Га́-га-га! Га́-га-га!
Га́-га-га! Га́-га-га!.. –
кружась «гусём-лебедем», развлекает шумевших и не дававших делать уроки братьев Ляля, вспомнившая свою, четырехлетней давности, роль в детском школьном спектакле.
На минуту братья стихают, завороженные представлением… Но только на минуту… Бедлам возобновляется!.. Невозможно!..
– А хотите, я из вас сделаю волков?.. – показала Лялька большие глаза.
– Хотим! Хотим! – в один голос большой и малый.
– Вот идите в ту комнату… станьте там за занавеской… и ждите… Только надо долго ждать, а то не получится…
Пять минут тишины и спокойной работы над математикой…
– Ну!.. Когда ты из нас сделаешь волков?!
– Когда ты… волков…
Вставая заранее со стула, пятясь к дверям:
– Из таких дураков
Нельзя сделать волков…
– Лялька, адманщица!.. Лялька-объедалка!.. – беготня за ней по квартире с выскакиванием во двор!..

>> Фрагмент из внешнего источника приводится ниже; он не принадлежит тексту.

/-- R84: UPDATES expands to the UPDATEs of `b[4j .. min(4j+4, len(b)))` for j below ceil(len(b)/4), so
every UPDATE carries 4 bytes except possibly the last, which carries 1 to 3, and the stream is b. -/
def Obligations.UpdatesPseudoInstructionExpandsByFours : Prop :=
  ∀ b : List Byte,
    (expandUpdates b).length = (b.length + 3) / 4 ∧
    (∀ j < (b.length + 3) / 4, (expandUpdates b)[j]? = updateInstr (slice b (4 * j) 4)) ∧
    streamOf (expandUpdates b) = b

/-- The ranges of R83 and "it never truncates": INIT, RESET and HASH take exactly a seed below 2^32,
UPDATE exactly at most four bytes, each below 256, and each accepted number is the operand of the
command, as written; FINALIZE and UPDATES hold no number. Nothing else is accepted. -/
def Obligations.AssemblerAcceptsExactlyNumbersInRange : Prop :=
  (∀ (v : Variant) (n : Nat) (is : List Instr), assembleLine (.init v n) = some is ↔
    n < 2 ^ 32 ∧ ∃ seed : U32, seed.toNat = n ∧ is = [initInstr v seed]) ∧
  (∀ (n : Nat) (is : List Instr), assembleLine (.reset n) = some is ↔
    n < 2 ^ 32 ∧ ∃ seed : U32, seed.toNat = n ∧ is = [.reset seed]) ∧
  (∀ (bytes : List Nat) (is : List Instr), assembleLine (.update bytes) = some is ↔
    bytes.length ≤ 4 ∧ (∀ b ∈ bytes, b < 256) ∧
      ∃ (i : Instr) (data : List Byte), is = [i] ∧ payload i = some data ∧
        data.map BitVec.toNat = bytes) ∧
  (∀ is : List Instr, assembleLine .finalize = some is ↔ is = [.finalize]) ∧
  (∀ (bytes : List Byte) (is : List Instr), assembleLine (.updates bytes) = some is ↔
    is = expandUpdates bytes) ∧
  ∀ (v : Variant) (n : Nat) (bytes : List Byte) (is : List Instr),
    assembleLine (.hash v n bytes) = some is ↔
      n < 2 ^ 32 ∧ ∃ seed : U32, seed.toNat = n ∧
        is = initInstr v seed :: expandUpdates bytes ++ [.finalize]

/-! ## Mixing functions -/

/-- rotl32 and rotl64 move bit i to bit i + r modulo the width, for every amount, 0 included
(40_primitives.md R100, R101). -/
def Obligations.RotatesMoveEveryBit : Prop :=
  (∀ (x : U32) (r : Fin 32) (i : Nat), i < 32 →
    (rotl32 x r).getLsbD ((i + r.val) % 32) = x.getLsbD i) ∧
  ∀ (x : U64) (r : Fin 64) (i : Nat), i < 64 →
    (rotl64 x r).getLsbD ((i + r.val) % 64) = x.getLsbD i

/-- "fmix32 is a bijection, and only 0 maps to 0" (40_primitives.md, an inference the spec marks as its
own). -/
def Obligations.Fmix32IsABijection : Prop :=
  Function.Bijective fmix32 ∧ ∀ h, fmix32 h = 0 ↔ h = 0

/-- fmix64(0) = 0 and "fmix64 is a bijection on u64" (40_primitives.md, an inference the spec marks as
its own). -/
def Obligations.Fmix64IsABijection : Prop :=
  Function.Bijective fmix64 ∧ ∀ h, fmix64 h = 0 ↔ h = 0

/-- The input-word mixes of all three variants map 0 to 0 (R121, R141, R161, R162) and are bijections,
since their constants are odd (the spec infers it for mixk_32; for the others it is this file's
inference from the same ground). -/
def Obligations.InputMixesAreBijections : Prop :=
  (Function.Bijective mixk32 ∧ mixk32 0 = 0) ∧
  (∀ i, Function.Bijective (mixk128 i) ∧ mixk128 i 0 = 0) ∧
  (Function.Bijective mixk1X64 ∧ mixk1X64 0 = 0) ∧
  (Function.Bijective mixk2X64 ∧ mixk2X64 0 = 0)

/-- The explicit X86_128 block fold is the generic loop of 42_x86_128.md R140: for i = 1 to 4 in order
on the four words, each adding the next word, cyclically, as it is at that moment. -/
def Obligations.BlockFoldX86_128IsTheSequentialLoop : Prop :=
  ∀ (h : X86Words) (blk : List Byte),
    let words : Fin 4 → U32 := ![h.h1, h.h2, h.h3, h.h4]
    let round : (Fin 4 → U32) → Fin 4 → (Fin 4 → U32) := fun w i =>
      let x := w i ^^^ mixk128 i (le32 blk (4 * i.val))
      let x := rotl32 x (s128 i)
      let x := x + w (i + 1)
      Function.update w i (x * 5 + a128 i)
    let out := [0, 1, 2, 3].foldl round words
    blockX86_128 h blk = { h1 := out 0, h2 := out 1, h3 := out 2, h4 := out 3 }

/-- A tail whose bytes are all zero, of any length, leaves every hash word of every variant unchanged
(41_x86_32.md, 42_x86_128.md and 43_x64_128.md, corner cases of the tail folds; an inference the
spec marks as its own). -/
def Obligations.ZeroTailLeavesTheWordsUnchanged : Prop :=
  ∀ (hs : HashState) (t : List Byte), (∀ b ∈ t, b = 0) → tailFold hs t = hs

/-- The guards of the 16-byte tail folds are unobservable: folding every word of the zero-filled tail
gives the same words (42_x86_128.md and 43_x64_128.md, corner cases of the tail folds; an inference
the spec marks as its own). -/
def Obligations.TailFoldsNeedNoGuards : Prop :=
  (∀ (h : X86Words) (t : List Byte), tailX86_128 h t =
    { h1 := h.h1 ^^^ mixk128 0 (tailInput128 0 t), h2 := h.h2 ^^^ mixk128 1 (tailInput128 1 t),
      h3 := h.h3 ^^^ mixk128 2 (tailInput128 2 t), h4 := h.h4 ^^^ mixk128 3 (tailInput128 3 t) }) ∧
  ∀ (h : X64Words) (t : List Byte), tailX64_128 h t =
    { h1 := h.h1 ^^^ mixk1X64 (tailInput1X64 t), h2 := h.h2 ^^^ mixk2X64 (tailInput2X64 t) }

/-- R144: tail byte p goes to bits [8(p mod 4)+7 : 8(p mod 4)] of k_{floor(p/4)+1}, the other bytes of
the input words are zero (R55), and k4 never has its top byte. -/
def Obligations.TailBytePlacementX86_128 : Prop :=
  ∀ t : List Byte, t.length ≤ 15 →
    (∀ (i : Fin 4) (q : Nat), q < 4 →
      (tailInput128 i t).extractLsb' (8 * q) 8 = t.getD (4 * i.val + q) 0) ∧
    (tailInput128 3 t).extractLsb' 24 8 = 0

/-- R165: tail byte p goes to bits [8p+7:8p] of k1 for p up to 7 and to bits [8(p-8)+7:8(p-8)] of k2
from 8 on, the other bytes are zero (R55), and k2's top byte is always zero. -/
def Obligations.TailBytePlacementX64_128 : Prop :=
  ∀ t : List Byte, t.length ≤ 15 →
    (∀ q < 8, (tailInput1X64 t).extractLsb' (8 * q) 8 = t.getD q 0) ∧
    (∀ q < 8, (tailInput2X64 t).extractLsb' (8 * q) 8 = t.getD (8 + q) 0) ∧
    (tailInput2X64 t).extractLsb' 56 8 = 0

/-- R14: `le(b)` is the sum of b[m]·2^(8m), and `bytes_le_W` is its inverse at widths 32 and 64. -/
def Obligations.LittleEndianAssemblyIsTheSum : Prop :=
  (∀ b : List Byte, leNat b =
    ((List.range b.length).map fun m => (b.getD m 0).toNat * 2 ^ (8 * m)).sum) ∧
  (∀ v : U32, le 32 (bytesLe v) = v) ∧ (∀ v : U64, le 64 (bytesLe v) = v) ∧
  (∀ b : List Byte, b.length = 4 → bytesLe (le 32 b) = b) ∧
  (∀ b : List Byte, b.length = 8 → bytesLe (le 64 b) = b)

Убегая от братьев, Ляля прячется за спину матери, стоящей в огороде и невесело оглядывающей свой участок (картошку весной засадить было нечем, и Пелагея Петровна засеяла просо – пшенная каша стала регулярным семейным блюдом, вместе с селедкой и хлебом… даже яблок дети – одно название знали…):
– Мама, я к Эльзе пойду уроки учить, а то я так ничего не выучу…
***
Склонившись над тетрадками в квартире Розенштейнов, девочки шепчутся.
– Больше половины отцов у нас в классе сидят… – Ляля.
– Почему сидят?.. – Эльза… – Гринбургов, папа говорит, в Воркуту отправили сразу всех, отца и трех сыновей – значит, было за что. Как-никак – они немцы… Наших же с тобой отцов не берут… Я спросила папу: ты же тоже немец, вдруг и тебя? Он мне и объяснил… Почему, говорит, всех тихо берут, ночью? Вон в коммуналке в общежитском доме в одной комнате все спали, и соседи по кроватям не слыхали – так тихо НКВД сработало… Папа говорит: это чтобы не думали, что тех, кого берут, – сажают. Чтоб не знали, зачем их берут… Может, их для важного государственного дела берут. Для особых заданий. А папа и так на особой работе на заводе. Поэтому его и не возьмут…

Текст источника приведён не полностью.